* WHAT IS EXPECTED
Start with the first line of the material. Repeat each line exactly through the one that contains "def wordIW (op".

* DATASET
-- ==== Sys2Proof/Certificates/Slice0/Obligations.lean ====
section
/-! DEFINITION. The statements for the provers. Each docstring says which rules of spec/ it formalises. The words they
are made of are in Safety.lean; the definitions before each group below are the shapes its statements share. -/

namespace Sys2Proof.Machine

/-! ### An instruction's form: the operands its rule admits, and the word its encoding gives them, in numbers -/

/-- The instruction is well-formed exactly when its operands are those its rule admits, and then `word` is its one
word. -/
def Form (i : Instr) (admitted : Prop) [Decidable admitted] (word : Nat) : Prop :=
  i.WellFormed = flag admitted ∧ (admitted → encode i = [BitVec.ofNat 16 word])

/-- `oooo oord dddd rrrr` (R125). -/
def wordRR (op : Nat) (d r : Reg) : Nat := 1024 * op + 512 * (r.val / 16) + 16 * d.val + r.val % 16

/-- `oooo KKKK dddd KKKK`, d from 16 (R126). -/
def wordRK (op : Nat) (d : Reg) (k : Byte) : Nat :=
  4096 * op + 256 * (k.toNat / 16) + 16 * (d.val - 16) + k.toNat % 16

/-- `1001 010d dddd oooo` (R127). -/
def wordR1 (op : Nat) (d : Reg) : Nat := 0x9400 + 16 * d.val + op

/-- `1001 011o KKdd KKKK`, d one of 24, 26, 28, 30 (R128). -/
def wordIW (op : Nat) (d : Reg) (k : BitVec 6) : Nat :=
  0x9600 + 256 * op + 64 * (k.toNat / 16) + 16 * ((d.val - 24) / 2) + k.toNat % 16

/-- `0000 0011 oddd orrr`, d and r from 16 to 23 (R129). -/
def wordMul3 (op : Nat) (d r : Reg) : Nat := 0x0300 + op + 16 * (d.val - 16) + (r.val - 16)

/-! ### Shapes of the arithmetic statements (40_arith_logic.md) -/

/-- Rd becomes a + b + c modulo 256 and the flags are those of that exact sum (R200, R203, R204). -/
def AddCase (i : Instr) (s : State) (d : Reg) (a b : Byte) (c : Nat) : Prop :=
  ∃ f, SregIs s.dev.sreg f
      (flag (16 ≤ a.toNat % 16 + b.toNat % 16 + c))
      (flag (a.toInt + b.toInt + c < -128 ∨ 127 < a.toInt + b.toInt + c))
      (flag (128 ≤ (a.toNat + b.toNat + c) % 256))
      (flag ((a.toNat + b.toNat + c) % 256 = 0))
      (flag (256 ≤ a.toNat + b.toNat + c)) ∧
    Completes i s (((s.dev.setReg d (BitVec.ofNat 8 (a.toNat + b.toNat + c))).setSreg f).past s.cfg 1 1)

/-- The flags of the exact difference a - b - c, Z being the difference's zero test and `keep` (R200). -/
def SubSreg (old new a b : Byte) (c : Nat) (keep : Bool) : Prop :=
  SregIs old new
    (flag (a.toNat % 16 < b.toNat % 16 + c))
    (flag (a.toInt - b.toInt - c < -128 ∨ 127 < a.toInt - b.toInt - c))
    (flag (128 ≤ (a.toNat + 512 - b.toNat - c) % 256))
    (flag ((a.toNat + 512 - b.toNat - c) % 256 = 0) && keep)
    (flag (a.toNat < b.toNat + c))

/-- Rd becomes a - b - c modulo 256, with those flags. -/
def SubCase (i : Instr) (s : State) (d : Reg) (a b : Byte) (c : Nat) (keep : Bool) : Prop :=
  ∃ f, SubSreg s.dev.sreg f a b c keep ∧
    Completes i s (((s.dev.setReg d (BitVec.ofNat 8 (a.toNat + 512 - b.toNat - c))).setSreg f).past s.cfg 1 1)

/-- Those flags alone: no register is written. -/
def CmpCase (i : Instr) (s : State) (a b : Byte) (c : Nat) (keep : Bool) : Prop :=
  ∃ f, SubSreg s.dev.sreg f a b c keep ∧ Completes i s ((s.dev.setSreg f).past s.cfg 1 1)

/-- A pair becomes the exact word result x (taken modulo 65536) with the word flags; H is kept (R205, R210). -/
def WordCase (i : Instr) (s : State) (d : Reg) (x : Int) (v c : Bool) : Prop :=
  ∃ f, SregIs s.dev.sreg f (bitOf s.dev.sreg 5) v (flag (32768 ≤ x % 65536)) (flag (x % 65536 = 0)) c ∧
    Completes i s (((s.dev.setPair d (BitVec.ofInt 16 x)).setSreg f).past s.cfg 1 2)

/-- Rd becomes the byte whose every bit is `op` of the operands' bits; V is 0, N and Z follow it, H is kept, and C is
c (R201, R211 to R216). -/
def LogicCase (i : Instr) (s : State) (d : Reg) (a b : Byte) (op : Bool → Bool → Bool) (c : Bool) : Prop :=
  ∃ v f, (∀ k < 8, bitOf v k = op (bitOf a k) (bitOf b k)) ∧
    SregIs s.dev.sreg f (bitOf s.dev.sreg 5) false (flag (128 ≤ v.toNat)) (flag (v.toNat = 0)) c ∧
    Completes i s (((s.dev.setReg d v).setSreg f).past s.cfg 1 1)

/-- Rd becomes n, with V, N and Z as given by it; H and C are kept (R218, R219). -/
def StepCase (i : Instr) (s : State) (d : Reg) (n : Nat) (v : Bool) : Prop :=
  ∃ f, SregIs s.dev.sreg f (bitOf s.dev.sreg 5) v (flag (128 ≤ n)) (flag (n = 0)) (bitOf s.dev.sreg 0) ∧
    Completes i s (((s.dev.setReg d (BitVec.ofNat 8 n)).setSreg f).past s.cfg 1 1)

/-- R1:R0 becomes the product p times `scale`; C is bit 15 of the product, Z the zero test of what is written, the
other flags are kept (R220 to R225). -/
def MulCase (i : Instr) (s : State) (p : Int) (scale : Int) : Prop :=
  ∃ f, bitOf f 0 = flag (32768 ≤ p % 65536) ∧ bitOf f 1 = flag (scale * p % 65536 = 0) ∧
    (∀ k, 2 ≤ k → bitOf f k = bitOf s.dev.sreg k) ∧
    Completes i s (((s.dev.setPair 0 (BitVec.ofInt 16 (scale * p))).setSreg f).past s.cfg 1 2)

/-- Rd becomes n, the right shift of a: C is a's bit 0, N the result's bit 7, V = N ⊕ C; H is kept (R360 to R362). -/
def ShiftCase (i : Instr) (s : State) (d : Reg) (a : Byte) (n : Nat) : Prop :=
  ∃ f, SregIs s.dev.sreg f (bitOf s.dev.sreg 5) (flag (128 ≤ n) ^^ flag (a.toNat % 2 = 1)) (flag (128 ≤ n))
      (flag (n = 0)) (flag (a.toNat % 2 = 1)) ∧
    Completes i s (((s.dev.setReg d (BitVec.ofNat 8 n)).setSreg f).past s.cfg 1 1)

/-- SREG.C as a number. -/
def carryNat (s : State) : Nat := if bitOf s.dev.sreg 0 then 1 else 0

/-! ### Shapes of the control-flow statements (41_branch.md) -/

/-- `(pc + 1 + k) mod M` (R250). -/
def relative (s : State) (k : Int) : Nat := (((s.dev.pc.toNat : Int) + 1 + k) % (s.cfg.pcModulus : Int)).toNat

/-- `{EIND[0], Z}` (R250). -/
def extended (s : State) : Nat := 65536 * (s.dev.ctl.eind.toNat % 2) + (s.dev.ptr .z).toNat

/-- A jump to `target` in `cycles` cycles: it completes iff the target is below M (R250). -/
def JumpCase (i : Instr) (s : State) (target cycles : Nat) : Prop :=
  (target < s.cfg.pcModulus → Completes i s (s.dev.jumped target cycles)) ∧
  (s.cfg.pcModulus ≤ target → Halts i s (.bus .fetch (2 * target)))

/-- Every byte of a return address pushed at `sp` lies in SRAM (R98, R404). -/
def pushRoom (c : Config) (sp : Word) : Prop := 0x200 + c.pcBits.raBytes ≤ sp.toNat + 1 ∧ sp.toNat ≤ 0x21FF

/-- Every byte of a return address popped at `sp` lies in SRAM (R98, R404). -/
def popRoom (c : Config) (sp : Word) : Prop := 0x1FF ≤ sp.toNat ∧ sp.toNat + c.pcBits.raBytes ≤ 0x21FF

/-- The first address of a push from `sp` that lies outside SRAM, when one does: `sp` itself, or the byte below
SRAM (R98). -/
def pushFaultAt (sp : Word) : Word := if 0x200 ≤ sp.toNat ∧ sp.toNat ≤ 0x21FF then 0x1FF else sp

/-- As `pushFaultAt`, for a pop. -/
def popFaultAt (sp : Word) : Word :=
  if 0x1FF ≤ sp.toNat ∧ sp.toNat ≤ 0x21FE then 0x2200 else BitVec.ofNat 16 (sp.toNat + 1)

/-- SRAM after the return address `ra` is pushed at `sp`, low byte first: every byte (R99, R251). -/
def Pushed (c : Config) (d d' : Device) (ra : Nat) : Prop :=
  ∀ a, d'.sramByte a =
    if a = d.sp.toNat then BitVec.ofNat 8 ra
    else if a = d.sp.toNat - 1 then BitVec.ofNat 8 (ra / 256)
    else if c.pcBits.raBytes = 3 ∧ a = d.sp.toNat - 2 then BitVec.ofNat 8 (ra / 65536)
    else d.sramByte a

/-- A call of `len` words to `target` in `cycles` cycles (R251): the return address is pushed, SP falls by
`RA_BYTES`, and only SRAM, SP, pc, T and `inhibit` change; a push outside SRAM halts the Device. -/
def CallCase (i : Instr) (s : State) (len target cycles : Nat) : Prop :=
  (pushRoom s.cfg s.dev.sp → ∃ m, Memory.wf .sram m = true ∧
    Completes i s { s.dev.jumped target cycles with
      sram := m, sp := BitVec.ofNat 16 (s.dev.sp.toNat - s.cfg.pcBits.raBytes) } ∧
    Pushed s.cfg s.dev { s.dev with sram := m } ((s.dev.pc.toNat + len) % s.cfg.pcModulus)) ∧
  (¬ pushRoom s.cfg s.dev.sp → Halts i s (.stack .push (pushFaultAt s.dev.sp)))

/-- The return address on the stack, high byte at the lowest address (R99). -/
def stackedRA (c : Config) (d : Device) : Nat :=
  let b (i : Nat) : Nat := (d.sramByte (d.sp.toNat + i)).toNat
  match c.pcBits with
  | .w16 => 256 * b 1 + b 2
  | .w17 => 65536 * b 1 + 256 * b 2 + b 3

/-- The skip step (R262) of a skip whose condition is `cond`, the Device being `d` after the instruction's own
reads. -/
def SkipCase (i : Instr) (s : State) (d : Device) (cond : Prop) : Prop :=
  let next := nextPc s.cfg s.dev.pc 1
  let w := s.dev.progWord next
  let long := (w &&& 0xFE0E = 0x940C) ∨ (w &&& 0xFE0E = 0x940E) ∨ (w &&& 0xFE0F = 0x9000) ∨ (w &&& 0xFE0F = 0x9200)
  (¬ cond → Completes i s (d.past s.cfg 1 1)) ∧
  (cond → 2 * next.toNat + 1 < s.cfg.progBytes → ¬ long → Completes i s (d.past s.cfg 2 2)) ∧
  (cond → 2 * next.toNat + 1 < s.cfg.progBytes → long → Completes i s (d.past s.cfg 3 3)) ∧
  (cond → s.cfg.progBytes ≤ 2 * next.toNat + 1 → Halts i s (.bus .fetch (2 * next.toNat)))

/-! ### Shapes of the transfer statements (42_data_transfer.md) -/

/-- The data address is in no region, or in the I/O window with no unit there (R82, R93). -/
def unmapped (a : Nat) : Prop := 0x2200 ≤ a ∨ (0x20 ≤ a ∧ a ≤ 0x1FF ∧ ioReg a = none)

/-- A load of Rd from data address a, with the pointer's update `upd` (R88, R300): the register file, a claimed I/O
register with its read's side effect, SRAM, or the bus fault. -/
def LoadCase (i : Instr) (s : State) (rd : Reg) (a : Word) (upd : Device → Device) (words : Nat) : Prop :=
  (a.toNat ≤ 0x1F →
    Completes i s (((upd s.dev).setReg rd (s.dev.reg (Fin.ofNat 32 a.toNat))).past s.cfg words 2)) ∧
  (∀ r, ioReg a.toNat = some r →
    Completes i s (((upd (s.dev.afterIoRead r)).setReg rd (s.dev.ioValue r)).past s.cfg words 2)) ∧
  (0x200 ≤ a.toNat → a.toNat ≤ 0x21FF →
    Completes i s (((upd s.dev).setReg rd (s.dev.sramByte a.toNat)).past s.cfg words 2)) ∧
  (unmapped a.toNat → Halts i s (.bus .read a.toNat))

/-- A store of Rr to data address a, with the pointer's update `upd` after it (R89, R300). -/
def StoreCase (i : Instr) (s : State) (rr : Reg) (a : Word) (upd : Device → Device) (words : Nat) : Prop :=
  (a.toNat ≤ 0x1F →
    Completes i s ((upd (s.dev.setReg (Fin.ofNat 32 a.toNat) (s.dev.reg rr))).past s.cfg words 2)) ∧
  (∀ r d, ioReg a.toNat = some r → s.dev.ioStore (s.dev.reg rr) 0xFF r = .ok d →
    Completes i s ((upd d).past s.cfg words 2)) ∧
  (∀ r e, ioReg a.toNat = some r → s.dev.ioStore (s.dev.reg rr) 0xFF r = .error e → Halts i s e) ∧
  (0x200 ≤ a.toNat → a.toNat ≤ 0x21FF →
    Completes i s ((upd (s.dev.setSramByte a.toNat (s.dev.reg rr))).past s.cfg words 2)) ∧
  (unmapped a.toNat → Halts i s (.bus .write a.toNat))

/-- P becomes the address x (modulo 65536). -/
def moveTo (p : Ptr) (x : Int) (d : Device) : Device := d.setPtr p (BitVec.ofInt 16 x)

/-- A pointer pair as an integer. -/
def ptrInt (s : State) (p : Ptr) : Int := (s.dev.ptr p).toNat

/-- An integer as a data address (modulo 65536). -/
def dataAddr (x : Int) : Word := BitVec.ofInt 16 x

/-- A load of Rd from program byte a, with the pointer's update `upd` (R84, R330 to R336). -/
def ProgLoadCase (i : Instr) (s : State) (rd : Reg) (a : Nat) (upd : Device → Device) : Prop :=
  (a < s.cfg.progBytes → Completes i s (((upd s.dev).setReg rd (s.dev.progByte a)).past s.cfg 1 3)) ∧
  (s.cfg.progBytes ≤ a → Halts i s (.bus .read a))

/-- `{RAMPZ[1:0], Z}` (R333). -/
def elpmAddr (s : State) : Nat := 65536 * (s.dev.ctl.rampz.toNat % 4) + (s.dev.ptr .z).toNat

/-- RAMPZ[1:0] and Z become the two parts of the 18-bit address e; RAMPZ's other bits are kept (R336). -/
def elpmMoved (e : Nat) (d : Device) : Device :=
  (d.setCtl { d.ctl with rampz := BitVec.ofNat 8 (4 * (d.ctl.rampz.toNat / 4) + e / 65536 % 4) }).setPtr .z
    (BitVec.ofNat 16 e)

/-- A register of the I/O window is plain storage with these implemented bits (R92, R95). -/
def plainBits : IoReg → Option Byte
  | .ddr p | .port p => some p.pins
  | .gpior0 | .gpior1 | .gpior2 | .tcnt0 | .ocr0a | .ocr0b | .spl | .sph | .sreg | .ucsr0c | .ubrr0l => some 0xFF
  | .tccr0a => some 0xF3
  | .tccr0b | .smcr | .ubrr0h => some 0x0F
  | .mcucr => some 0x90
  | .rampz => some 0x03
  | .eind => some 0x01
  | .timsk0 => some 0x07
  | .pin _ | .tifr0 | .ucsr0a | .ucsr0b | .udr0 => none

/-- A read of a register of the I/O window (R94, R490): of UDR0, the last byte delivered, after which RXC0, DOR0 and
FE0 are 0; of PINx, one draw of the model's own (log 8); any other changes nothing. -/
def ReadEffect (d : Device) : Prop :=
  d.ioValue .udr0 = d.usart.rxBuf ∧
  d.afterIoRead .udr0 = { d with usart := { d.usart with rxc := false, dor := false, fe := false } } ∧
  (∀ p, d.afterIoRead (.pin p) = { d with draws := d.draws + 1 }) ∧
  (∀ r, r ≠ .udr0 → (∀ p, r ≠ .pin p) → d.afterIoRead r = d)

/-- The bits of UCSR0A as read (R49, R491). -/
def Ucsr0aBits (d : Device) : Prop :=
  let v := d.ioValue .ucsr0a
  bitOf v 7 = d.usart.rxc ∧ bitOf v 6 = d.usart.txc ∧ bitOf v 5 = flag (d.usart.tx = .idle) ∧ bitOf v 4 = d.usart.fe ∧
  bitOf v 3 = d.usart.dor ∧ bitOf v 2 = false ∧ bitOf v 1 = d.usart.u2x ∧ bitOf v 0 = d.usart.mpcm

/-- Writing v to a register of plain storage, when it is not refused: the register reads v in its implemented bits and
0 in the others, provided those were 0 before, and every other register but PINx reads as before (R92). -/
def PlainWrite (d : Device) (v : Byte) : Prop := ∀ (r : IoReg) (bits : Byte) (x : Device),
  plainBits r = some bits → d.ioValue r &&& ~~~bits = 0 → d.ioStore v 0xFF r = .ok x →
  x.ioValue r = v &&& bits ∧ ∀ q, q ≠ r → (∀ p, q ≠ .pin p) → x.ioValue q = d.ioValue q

* RESPONSE BOX
-- ==== Sys2Proof/Certificates/Slice0/Obligations.lean ====
section
/-! DEFINITION. The statements for the provers. Each docstring says which rules of spec/ it formalises. The words they
are made of are in Safety.lean; the definitions before each group below are the shapes its statements share. -/

namespace Sys2Proof.Machine

/-! ### An instruction's form: the operands its rule admits, and the word its encoding gives them, in numbers -/

/-- The instruction is well-formed exactly when its operands are those its rule admits, and then `word` is its one
word. -/
def Form (i : Instr) (admitted : Prop) [Decidable admitted] (word : Nat) : Prop :=
  i.WellFormed = flag admitted ∧ (admitted → encode i = [BitVec.ofNat 16 word])

/-- `oooo oord dddd rrrr` (R125). -/
def wordRR (op : Nat) (d r : Reg) : Nat := 1024 * op + 512 * (r.val / 16) + 16 * d.val + r.val % 16

/-- `oooo KKKK dddd KKKK`, d from 16 (R126). -/
def wordRK (op : Nat) (d : Reg) (k : Byte) : Nat :=
  4096 * op + 256 * (k.toNat / 16) + 16 * (d.val - 16) + k.toNat % 16

/-- `1001 010d dddd oooo` (R127). -/
def wordR1 (op : Nat) (d : Reg) : Nat := 0x9400 + 16 * d.val + op

/-- `1001 011o KKdd KKKK`, d one of 24, 26, 28, 30 (R128). -/
def wordIW (op : Nat) (d : Reg) (k : BitVec 6) : Nat :=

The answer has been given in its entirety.